*** DATA SUPPLIED

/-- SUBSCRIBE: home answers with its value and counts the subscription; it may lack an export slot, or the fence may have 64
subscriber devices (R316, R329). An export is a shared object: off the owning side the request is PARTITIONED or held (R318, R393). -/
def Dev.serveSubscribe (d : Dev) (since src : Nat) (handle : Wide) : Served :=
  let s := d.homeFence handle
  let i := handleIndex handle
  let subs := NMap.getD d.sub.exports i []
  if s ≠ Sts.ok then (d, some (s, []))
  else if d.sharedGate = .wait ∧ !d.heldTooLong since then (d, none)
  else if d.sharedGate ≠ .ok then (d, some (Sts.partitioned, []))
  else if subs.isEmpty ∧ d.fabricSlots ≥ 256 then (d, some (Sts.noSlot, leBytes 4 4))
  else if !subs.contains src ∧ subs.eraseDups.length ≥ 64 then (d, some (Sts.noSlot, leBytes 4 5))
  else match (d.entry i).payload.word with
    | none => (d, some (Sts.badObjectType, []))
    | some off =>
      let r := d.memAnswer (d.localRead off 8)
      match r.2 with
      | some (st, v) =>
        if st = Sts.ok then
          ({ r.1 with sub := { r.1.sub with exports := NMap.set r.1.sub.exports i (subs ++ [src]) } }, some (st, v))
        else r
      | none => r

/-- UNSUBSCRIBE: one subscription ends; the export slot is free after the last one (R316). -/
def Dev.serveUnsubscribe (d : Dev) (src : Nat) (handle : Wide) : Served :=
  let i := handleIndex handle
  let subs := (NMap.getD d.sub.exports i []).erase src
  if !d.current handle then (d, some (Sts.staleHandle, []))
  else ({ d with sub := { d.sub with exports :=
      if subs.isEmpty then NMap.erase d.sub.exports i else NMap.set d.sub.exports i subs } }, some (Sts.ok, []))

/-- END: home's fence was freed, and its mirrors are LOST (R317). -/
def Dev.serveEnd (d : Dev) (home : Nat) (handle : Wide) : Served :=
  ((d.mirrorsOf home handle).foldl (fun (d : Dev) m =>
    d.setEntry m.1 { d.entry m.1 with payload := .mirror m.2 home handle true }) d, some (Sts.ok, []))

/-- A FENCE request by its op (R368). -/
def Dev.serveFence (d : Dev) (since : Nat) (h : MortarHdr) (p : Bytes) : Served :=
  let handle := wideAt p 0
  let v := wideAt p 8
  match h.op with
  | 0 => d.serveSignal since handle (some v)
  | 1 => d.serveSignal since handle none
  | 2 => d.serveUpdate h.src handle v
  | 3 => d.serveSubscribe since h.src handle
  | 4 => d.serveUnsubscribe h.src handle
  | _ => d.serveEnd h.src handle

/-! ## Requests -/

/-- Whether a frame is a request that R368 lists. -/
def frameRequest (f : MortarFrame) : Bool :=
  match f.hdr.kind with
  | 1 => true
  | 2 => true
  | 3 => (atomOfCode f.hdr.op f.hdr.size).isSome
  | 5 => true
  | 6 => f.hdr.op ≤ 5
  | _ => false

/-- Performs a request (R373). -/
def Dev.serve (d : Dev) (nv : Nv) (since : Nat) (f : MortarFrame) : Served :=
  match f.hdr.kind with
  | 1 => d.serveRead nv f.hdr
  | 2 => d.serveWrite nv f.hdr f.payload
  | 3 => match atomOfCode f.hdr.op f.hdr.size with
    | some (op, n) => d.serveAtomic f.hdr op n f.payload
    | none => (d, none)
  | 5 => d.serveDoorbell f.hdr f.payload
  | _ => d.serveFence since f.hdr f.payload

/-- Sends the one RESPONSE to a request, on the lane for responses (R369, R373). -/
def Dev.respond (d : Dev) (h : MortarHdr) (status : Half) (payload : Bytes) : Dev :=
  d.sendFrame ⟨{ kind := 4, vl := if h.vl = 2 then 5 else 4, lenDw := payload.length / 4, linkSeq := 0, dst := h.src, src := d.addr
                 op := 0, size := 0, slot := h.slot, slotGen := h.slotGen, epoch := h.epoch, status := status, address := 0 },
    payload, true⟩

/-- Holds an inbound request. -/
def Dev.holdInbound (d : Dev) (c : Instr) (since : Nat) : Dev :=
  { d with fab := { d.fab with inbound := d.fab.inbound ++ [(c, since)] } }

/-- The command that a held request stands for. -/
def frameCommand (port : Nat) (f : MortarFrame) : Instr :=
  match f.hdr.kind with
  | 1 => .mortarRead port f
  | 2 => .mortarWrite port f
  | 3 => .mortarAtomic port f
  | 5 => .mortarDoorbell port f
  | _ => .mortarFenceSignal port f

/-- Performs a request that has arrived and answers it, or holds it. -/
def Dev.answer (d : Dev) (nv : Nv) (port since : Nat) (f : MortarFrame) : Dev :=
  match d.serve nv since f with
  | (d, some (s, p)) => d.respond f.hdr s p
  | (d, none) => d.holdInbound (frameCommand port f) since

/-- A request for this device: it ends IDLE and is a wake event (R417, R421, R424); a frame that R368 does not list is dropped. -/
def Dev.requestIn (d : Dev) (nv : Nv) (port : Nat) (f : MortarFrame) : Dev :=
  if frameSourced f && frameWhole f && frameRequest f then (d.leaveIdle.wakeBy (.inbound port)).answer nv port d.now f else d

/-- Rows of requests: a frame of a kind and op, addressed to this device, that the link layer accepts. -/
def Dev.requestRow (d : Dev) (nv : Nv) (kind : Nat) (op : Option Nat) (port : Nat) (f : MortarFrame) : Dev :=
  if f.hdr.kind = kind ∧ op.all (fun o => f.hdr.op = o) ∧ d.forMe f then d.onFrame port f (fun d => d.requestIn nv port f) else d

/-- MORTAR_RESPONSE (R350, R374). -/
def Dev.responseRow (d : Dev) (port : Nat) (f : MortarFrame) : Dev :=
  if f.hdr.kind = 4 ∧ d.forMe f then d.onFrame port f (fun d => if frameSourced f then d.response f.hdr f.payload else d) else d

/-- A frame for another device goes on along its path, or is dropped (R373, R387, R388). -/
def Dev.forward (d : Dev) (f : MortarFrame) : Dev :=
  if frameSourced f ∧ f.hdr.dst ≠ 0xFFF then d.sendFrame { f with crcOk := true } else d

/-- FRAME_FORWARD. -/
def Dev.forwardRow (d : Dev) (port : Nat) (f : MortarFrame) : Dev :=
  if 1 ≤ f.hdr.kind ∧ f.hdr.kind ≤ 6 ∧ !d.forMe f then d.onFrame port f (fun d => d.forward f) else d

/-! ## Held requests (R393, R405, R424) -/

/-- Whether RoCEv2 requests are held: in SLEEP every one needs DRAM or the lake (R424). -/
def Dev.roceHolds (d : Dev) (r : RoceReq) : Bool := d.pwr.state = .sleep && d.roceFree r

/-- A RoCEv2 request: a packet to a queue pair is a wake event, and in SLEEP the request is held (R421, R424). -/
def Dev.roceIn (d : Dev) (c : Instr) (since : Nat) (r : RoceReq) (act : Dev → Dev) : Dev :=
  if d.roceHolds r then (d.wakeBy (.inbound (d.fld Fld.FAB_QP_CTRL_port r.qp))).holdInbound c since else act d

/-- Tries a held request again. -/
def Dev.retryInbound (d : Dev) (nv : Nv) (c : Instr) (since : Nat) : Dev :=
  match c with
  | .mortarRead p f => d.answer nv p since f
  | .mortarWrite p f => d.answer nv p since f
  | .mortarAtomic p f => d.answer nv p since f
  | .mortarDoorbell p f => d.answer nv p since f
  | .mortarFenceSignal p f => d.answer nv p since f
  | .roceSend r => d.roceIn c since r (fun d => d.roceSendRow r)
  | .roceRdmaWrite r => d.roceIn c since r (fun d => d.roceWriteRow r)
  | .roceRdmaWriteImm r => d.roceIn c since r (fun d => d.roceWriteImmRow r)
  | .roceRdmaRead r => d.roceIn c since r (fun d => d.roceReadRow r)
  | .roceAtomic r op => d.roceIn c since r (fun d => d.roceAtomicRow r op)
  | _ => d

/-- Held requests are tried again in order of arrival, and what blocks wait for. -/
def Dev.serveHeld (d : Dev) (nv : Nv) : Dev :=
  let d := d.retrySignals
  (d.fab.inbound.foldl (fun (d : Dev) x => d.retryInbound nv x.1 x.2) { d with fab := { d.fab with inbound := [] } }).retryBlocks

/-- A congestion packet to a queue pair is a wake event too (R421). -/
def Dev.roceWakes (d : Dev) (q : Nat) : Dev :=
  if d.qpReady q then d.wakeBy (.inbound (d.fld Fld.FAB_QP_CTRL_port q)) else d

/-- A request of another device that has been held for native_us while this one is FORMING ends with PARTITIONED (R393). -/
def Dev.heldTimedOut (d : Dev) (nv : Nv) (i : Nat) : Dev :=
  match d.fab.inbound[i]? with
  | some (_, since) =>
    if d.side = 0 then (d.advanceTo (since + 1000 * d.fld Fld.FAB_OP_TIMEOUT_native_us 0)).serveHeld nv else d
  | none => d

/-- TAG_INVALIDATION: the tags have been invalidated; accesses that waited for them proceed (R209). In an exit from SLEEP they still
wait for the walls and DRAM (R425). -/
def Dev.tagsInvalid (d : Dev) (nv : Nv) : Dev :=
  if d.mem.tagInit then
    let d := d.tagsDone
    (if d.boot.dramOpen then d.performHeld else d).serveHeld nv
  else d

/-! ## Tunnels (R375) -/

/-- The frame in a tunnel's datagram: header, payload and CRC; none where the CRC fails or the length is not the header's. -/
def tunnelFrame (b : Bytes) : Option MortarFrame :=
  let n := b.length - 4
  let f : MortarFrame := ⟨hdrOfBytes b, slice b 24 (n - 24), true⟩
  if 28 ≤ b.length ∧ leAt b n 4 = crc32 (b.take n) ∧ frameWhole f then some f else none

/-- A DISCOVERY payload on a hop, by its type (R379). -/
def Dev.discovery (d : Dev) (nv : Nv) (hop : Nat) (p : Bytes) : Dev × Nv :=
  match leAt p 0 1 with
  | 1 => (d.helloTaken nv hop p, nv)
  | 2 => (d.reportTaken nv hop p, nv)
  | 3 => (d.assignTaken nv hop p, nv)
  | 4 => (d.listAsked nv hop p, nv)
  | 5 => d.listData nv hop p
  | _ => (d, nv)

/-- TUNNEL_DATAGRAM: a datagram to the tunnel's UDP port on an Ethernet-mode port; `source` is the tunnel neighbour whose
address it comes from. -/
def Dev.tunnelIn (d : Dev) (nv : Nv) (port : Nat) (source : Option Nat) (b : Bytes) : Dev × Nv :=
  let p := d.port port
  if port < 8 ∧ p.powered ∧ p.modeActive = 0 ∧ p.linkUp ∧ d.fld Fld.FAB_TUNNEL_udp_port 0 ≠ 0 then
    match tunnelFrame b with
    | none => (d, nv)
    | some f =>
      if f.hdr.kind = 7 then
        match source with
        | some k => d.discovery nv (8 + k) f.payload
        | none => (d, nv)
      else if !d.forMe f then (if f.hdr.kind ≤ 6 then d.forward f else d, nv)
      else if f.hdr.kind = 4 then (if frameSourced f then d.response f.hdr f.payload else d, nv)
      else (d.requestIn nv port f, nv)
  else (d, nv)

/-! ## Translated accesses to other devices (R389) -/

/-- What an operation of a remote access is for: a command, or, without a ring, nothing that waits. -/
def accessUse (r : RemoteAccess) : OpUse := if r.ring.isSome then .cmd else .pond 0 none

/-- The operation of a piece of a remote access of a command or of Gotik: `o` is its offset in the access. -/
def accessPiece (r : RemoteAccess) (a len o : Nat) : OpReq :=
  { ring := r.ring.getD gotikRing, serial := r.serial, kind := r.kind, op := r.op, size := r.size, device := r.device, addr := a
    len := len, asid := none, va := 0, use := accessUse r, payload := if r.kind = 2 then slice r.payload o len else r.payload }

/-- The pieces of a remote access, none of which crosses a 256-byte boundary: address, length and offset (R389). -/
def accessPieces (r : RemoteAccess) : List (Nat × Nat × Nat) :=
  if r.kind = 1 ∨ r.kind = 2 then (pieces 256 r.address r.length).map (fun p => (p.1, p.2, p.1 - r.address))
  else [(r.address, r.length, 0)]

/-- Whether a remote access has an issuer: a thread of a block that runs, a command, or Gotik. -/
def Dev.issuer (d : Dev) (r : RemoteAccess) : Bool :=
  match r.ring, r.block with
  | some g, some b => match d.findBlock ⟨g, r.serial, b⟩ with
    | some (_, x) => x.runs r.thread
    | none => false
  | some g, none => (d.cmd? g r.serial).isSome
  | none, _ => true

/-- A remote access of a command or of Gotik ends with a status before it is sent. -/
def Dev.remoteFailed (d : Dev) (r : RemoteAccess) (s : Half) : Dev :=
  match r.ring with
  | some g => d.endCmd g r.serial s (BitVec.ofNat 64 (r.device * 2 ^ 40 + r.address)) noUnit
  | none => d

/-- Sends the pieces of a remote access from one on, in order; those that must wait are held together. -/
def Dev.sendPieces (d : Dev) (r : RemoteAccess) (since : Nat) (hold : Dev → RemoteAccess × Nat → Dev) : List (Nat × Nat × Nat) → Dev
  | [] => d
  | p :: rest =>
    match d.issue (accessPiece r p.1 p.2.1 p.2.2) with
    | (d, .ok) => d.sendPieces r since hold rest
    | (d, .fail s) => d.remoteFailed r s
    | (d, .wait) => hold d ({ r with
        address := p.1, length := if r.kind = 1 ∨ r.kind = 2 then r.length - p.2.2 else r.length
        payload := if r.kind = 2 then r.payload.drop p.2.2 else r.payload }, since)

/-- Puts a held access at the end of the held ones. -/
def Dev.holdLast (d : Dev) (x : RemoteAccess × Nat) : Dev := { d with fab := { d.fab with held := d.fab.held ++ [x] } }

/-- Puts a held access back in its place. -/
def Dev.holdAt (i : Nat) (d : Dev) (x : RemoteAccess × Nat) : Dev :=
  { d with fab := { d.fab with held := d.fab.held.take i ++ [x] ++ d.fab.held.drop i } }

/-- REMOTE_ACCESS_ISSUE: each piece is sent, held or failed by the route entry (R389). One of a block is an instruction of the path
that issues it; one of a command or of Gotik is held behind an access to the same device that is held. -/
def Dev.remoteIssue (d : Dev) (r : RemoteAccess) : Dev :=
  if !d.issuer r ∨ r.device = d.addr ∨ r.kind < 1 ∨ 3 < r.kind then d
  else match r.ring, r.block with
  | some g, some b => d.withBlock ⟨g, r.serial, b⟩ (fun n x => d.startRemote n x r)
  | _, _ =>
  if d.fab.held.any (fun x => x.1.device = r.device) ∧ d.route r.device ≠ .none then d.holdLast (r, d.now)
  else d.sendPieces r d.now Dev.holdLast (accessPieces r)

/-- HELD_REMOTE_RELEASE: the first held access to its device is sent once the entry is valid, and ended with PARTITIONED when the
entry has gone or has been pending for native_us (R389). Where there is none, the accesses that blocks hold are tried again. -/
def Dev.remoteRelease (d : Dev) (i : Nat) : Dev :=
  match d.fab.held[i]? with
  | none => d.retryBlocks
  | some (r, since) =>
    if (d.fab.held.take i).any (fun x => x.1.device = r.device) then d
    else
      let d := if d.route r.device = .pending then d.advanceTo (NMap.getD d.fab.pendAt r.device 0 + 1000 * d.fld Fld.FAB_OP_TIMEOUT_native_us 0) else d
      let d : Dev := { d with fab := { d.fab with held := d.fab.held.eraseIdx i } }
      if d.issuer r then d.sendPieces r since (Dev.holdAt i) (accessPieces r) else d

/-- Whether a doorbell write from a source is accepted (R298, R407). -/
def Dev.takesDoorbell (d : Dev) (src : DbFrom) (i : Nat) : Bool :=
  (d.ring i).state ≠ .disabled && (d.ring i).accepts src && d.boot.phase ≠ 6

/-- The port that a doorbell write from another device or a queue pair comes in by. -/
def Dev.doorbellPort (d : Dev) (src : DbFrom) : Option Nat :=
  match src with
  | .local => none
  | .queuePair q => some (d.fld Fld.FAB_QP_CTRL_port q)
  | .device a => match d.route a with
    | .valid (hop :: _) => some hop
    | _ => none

******

### WORK REQUIRED
Lines that contain "thread" are to be copied from the records above.

### TASK ANSWER
/-- Whether a remote access has an issuer: a thread of a block that runs, a command, or Gotik. -/
    | some (_, x) => x.runs r.thread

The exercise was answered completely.